DESCRIPTION OF THE TASK: From the entries below, say how many lines carry the word "wrMem", and give nothing but the number.

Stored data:
________________________

-- ==== Sys2Proof/Machine/Hostport.lean ====
section
/-! DEFINITION. The host SPI port (R635, R636), the I²C supervision port (R637), and the event controller's own steps: the
overflow event and the recorder (R652 to R656). -/

namespace Sys2Proof.Machine

open Sys2Proof

/-! ### Host SPI port -/

/-- BOOT_LOAD: the host may write an image (R635). -/
def State.bootLoad (s : State) : Bool :=
  (s.fld fSYS_STRAP_BOOT = 3 && s.fld fSYS_BOOT_STATUS_STAGE = 1) || s.fld fSYS_BOOT_STATUS_STAGE = 0xF

/-- TX_SPACE: one of the four places for a received message is free. -/
def State.spiRoom (s : State) : Bool := decide (s.pop.spiIn.length < 4)

/-- The queue of sixteen has room for one more response, those that still wait counted. -/
def State.spiOutRoom (s : State) : Bool :=
  decide (s.pop.spiOut.length + (s.pop.waits.filter (fun w => w.dst = .spi)).length < 16)

/-- One received message is served, or one discarded SEND answered with BUSY, while its response has room. -/
def State.spiServe (s : State) : State :=
  if !s.sys.fwRunning || !s.spiOutRoom then s
  else match s.pop.spiIn with
    | m :: rest =>
      let s : State := { s with pop := { s.pop with spiIn := rest } }
      s.popRx .spi m
    | [] =>
      match s.pop.spiBusy with
      | m :: rest =>
        let s : State := { s with pop := { s.pop with spiBusy := rest } }
        s.popBare .spi (popHdr m) 11 0
      | [] => s

/-- Received messages are served in order while there is room for their responses. -/
def State.spiPump (s : State) : State := forN (s.pop.spiIn.length + s.pop.spiBusy.length) (fun _ s => s.spiServe) s

/-- SPI_STATUS (R635): the status byte. -/
def execSpiStatus (s : State) : Host.Outcome State Fault Refusal :=
  .next (s.when (s.up && !s.sys.engReset) fun s =>
    let b := (if s.pop.spiOut.isEmpty then 0 else 1) + (if s.spiRoom then 2 else 0) + (if s.bootLoad then 4 else 0) +
      (if s.pop.sessions.any (fun x => x.spi) then 8 else 0)
    { s with pop := { s.pop with spiReply := leBytes 1 b } })

/-- SPI_SEND (R635): one message of `len` bytes; discarded when chip select rises before its end or LEN exceeds 1,472, and
answered with BUSY later when there is no space. -/
def execSpiSend (len : Nat) (msg : List Byte) (s : State) : Host.Outcome State Fault Refusal :=
  .next (s.when (s.live && decide (len ≤ 1472) && decide (len ≤ msg.length)) fun s =>
    let m := msg.take len
    if s.spiRoom then
      let s : State := { s with pop := { s.pop with spiIn := s.pop.spiIn ++ [m] } }
      s.spiPump
    else { s with pop := { s.pop with spiBusy := s.pop.spiBusy ++ [m.take 24] } })

/-- SPI_RECEIVE (R635): LEN and the next message; one whose transaction ends early stays queued. -/
def execSpiReceive (early : Bool) (s : State) : Host.Outcome State Fault Refusal :=
  .next (s.when (s.up && !s.sys.engReset) fun s =>
    match s.pop.spiOut with
    | [] => { s with pop := { s.pop with spiReply := [0, 0] } }
    | m :: rest =>
      let s : State := { s with pop := { s.pop with spiReply := leBytes 2 m.length ++ m } }
      if early then s
      else
        let s : State := { s with pop := { s.pop with spiOut := rest } }
        s.spiPump)

/-- SPI_IMAGE (R635): image bytes to working RAM while BOOT_LOAD = 1. -/
def execSpiImage (offset : Nat) (data : List Byte) (s : State) : Host.Outcome State Fault Refusal :=
  .next (s.when (s.up && !s.sys.engReset && s.bootLoad) fun s =>
    forN (min data.length (0x100000 - offset)) (fun i s => s.wrMem (0x08000000 + offset + i) 1 (data.getD i 0).toNat) s)

/-- SPI_IMAGE_DONE (R71, R72, R635): the boot ROM checks the image of `len` bytes, whose attributes it finds as `image`; one that
passes starts. An image that fails any check is not run, and the port still takes another. -/
def execSpiImageDone (len : Nat) (image : FwSlot) (s : State) : Host.Outcome State Fault Refusal :=
  .next (s.when (s.up && !s.sys.engReset && s.bootLoad && decide (len ≤ 0x100000) && !s.sys.fwRunning) fun s =>
    if s.imageOk image then s.startFirmware image else s)

/-! ### I²C supervision -/

/-- CRC-8 of SMBus, polynomial x⁸ + x² + x + 1, of one byte: `k` shifts. -/
def crc8Go (k c : Nat) : Nat :=
  match k with
  | 0 => c
  | k + 1 => crc8Go k (if c.testBit 7 then (2 * c % 256) ^^^ 0x07 else 2 * c)

/-- The PEC of a transaction's bytes (R637). -/
def pec (l : List Byte) : Nat := l.foldl (fun c b => crc8Go 8 (c ^^^ b.toNat)) 0

/-- The register that SEL names. -/
def i2cReg (sel : Nat) : Option Reg :=
  ([.SYS_PWR_CTRL, .SYS_RESET_CTRL, .SYS_RESET_CAUSE, .SYS_STRAP, .SYS_BOOT_STATUS] : List Reg)[sel]?

/-- The outcome of the last transaction: the bytes returned and whether the engine answered NACK. -/
def State.i2cDone (s : State) (b : List Byte) (nack : Bool) : State := { s with pop := { s.pop with lastI2c := b, i2cNack := nack } }

/-- I2C_WRITE (R637): SEL, the data bytes and the PEC that the master sends; it needs no firmware. A wrong SEL, count or PEC is
NACKed and nothing is performed. SYS_STRAP and SYS_BOOT_STATUS ignore the write. -/
def execI2cWrite (sel : BitVec 8) (data : List Byte) (pecByte : BitVec 8) (s : State) : Host.Outcome State Fault Refusal :=
  .next (s.when s.up fun s =>
    match i2cReg sel.toNat with
    | none => s.i2cDone [] true
    | some r =>
      if data.length != 4 || pecByte.toNat != pec (0x78 :: sel :: data) then s.i2cDone [] true
      else
        let s := s.i2cDone [] false
        let v := ofLeBytes data
        match r with
        | .SYS_PWR_CTRL | .SYS_RESET_CTRL | .SYS_RESET_CAUSE => s.regDo 0x3A r 0 0 v
        | _ => s)

/-- I2C_READ (R637): four data bytes and the PEC; SYS_RESET_CTRL reads as zero. -/
def execI2cRead (sel : BitVec 8) (s : State) : Host.Outcome State Fault Refusal :=
  .next (s.when s.up fun s =>
    match i2cReg sel.toNat with
    | none => s.i2cDone [] true
    | some r =>
      let d := leBytes 4 (if r = .SYS_RESET_CTRL then 0 else s.regVal r 0 0)
      s.i2cDone (d ++ leBytes 1 (pec ([0x78, sel, 0x79] ++ d))) false)

/-! ### The event controller (R652 to R656) -/

/-- The queue of a route has space again: 0 intake, 1 control processor, 2 recorder. -/
def State.evtSpace (s : State) (route : Nat) : Bool :=
  if route = 0 then decide (s.evt.intake.length < 512)
  else if route = 1 then decide (s.evt.cpq.length < 256) else decide (s.evt.recq.length < 1024)

/-- EVT_OVERFLOW (R652): event 5 with the route and the records dropped since, at most once per second per route. -/
def execEvtOverflow (route : Nat) (s : State) : Host.Outcome State Fault Refusal :=
  let n := nget 0 s.evt.dropped route
  let at' := nget 0 s.evt.ovfAt route
  .next (s.when (s.eventsOn && decide (route < 3) && decide (n ≠ 0) && s.evtSpace route &&
      (at' = 0 || decide (at' - 1 + s.corePerSec ≤ s.tim.cnt))) fun s =>
    let s : State := { s with evt := { s.evt with dropped := nset 0 s.evt.dropped route 0, ovfAt := nset 0 s.evt.ovfAt route (s.tim.cnt + 1) } }
    s.raise 5 [a8 route, a32 n])

/-- Bytes written to the Deep Cistern from byte `a` of the fabric address space. -/
def State.wrBytes (s : State) (a : Nat) (l : List Byte) : State :=
  forN l.length (fun i s => s.wrMem (a + i) 1 (l.getD i 0).toNat) s

/-- The header of the recorder region (R654). -/
def recHeader (cap next : Nat) : List Byte := leBytes 4 1 ++ leBytes 4 cap ++ leBytes 4 next ++ List.replicate 52 0

/-- The recorder's region: base address and capacity in records (R654). -/
def State.recRegion (s : State) : Option (Nat × Nat) := (s.region 2).map (fun r => (dcisAddr r.1, (r.2 - 64) / 48))

/-- One record takes its place in the region; the header follows after every 1,024 records. -/
def State.recordOne (s : State) (base cap : Nat) (r : EvRec) : State :=
  let k := r.seq % cap
  let s := s.wrBytes (base + 64 + 48 * k) (recBytes r)
  let s : State := { s with evt := { s.evt with store := nset none s.evt.store k (some r), sinceHdr := s.evt.sinceHdr + 1 } }
  if 1024 ≤ s.evt.sinceHdr then
    let n := (r.seq + 1) % 2 ^ 32
    let s := s.wrBytes base (recHeader cap n)
    { s with evt := { s.evt with sinceHdr := 0, hdrNext := n } }
  else s

/-- RECORDER_WRITE (R653, R654): queued records go to the region in SEQ order while it is ready. -/
def execRecorderWrite (s : State) : Host.Outcome State Fault Refusal :=
  .next (s.when (s.live && s.dcisState = 2) fun s =>
    match s.recRegion with
    | none => s
    | some (base, cap) =>
      if cap = 0 then s
      else
        let q := s.evt.recq
        let s : State := { s with evt := { s.evt with recq := [] } }
        forL q (fun r s => s.recordOne base cap r) s)

end Sys2Proof.Machine
end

________________________

COMPLETED TASK: 2